__Problem details__
Beginning with the line that has "rxLen := s.rxLen + 1#17" in it, transcribe the listing exactly through its final line, and add nothing.

__Data for processing__
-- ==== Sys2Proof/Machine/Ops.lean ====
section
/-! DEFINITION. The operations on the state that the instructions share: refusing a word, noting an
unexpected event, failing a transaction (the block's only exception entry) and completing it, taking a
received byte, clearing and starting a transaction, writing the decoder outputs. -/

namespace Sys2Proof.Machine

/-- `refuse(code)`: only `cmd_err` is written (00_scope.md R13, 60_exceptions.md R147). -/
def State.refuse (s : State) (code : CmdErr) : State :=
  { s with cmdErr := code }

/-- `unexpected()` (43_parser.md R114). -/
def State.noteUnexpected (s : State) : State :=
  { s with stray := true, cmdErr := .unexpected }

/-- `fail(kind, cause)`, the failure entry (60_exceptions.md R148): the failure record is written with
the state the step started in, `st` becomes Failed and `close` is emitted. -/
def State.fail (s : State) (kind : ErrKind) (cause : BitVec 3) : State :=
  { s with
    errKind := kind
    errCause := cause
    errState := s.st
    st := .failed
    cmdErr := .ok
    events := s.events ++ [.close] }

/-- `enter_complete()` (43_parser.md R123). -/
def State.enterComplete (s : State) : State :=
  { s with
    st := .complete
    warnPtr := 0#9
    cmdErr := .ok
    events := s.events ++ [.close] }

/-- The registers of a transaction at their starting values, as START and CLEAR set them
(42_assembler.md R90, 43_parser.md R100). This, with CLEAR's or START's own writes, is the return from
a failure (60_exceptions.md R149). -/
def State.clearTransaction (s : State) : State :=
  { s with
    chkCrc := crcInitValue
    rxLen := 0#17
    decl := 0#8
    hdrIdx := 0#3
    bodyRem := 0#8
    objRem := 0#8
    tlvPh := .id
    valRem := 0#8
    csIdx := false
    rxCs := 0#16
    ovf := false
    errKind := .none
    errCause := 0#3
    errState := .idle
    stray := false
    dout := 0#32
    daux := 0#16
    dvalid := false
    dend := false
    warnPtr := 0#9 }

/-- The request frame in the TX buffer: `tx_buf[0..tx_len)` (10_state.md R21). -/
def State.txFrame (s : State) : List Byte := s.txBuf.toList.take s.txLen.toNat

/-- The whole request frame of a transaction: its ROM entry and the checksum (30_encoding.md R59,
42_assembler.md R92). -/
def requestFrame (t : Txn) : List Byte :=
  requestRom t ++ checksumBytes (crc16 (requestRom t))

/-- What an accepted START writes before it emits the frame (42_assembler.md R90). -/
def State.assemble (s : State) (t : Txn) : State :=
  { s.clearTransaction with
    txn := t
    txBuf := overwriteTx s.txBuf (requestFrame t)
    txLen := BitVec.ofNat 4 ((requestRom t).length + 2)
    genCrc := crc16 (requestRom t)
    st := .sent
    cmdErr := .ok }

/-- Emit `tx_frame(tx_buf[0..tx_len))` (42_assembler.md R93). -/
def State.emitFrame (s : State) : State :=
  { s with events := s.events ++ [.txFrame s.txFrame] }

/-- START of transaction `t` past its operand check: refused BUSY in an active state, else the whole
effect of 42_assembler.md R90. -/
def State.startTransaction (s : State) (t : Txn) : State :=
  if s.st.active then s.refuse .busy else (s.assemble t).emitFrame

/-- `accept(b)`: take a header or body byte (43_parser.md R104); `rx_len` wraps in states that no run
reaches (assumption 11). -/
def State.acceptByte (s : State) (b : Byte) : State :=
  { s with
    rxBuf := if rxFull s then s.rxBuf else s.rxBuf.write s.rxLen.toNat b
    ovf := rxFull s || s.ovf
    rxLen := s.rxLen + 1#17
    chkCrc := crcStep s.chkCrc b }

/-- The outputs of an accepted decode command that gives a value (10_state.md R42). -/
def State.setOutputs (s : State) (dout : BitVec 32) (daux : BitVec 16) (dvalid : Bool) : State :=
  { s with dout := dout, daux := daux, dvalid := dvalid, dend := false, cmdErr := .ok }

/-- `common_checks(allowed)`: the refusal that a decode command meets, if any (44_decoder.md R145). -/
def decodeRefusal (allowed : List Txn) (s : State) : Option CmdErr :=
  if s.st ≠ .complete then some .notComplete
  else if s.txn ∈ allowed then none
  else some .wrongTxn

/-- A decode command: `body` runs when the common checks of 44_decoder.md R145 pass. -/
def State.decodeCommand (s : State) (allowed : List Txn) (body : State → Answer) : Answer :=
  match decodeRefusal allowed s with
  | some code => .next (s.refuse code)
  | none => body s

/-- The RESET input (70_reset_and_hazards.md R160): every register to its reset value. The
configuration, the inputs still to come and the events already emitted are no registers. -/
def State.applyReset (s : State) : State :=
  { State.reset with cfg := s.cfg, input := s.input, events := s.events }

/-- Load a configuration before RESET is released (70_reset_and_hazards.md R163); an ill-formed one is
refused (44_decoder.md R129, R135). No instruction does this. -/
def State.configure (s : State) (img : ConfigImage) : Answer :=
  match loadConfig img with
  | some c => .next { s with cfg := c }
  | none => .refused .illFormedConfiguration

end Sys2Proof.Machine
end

__Solution to the exercise__
    rxLen := s.rxLen + 1#17
    chkCrc := crcStep s.chkCrc b }

/-- The outputs of an accepted decode command that gives a value (10_state.md R42). -/
def State.setOutputs (s : State) (dout : BitVec 32) (daux : BitVec 16) (dvalid : Bool) : State :=
  { s with dout := dout, daux := daux, dvalid := dvalid, dend := false, cmdErr := .ok }

/-- `common_checks(allowed)`: the refusal that a decode command meets, if any (44_decoder.md R145). -/
def decodeRefusal (allowed : List Txn) (s : State) : Option CmdErr :=
  if s.st ≠ .complete then some .notComplete
  else if s.txn ∈ allowed then none
  else some .wrongTxn

/-- A decode command: `body` runs when the common checks of 44_decoder.md R145 pass. -/
def State.decodeCommand (s : State) (allowed : List Txn) (body : State → Answer) : Answer :=
  match decodeRefusal allowed s with
  | some code => .next (s.refuse code)
  | none => body s

/-- The RESET input (70_reset_and_hazards.md R160): every register to its reset value. The
configuration, the inputs still to come and the events already emitted are no registers. -/
def State.applyReset (s : State) : State :=
  { State.reset with cfg := s.cfg, input := s.input, events := s.events }

/-- Load a configuration before RESET is released (70_reset_and_hazards.md R163); an ill-formed one is
refused (44_decoder.md R129, R135). No instruction does this. -/
def State.configure (s : State) (img : ConfigImage) : Answer :=
  match loadConfig img with
  | some c => .next { s with cfg := c }
  | none => .refused .illFormedConfiguration

end Sys2Proof.Machine
end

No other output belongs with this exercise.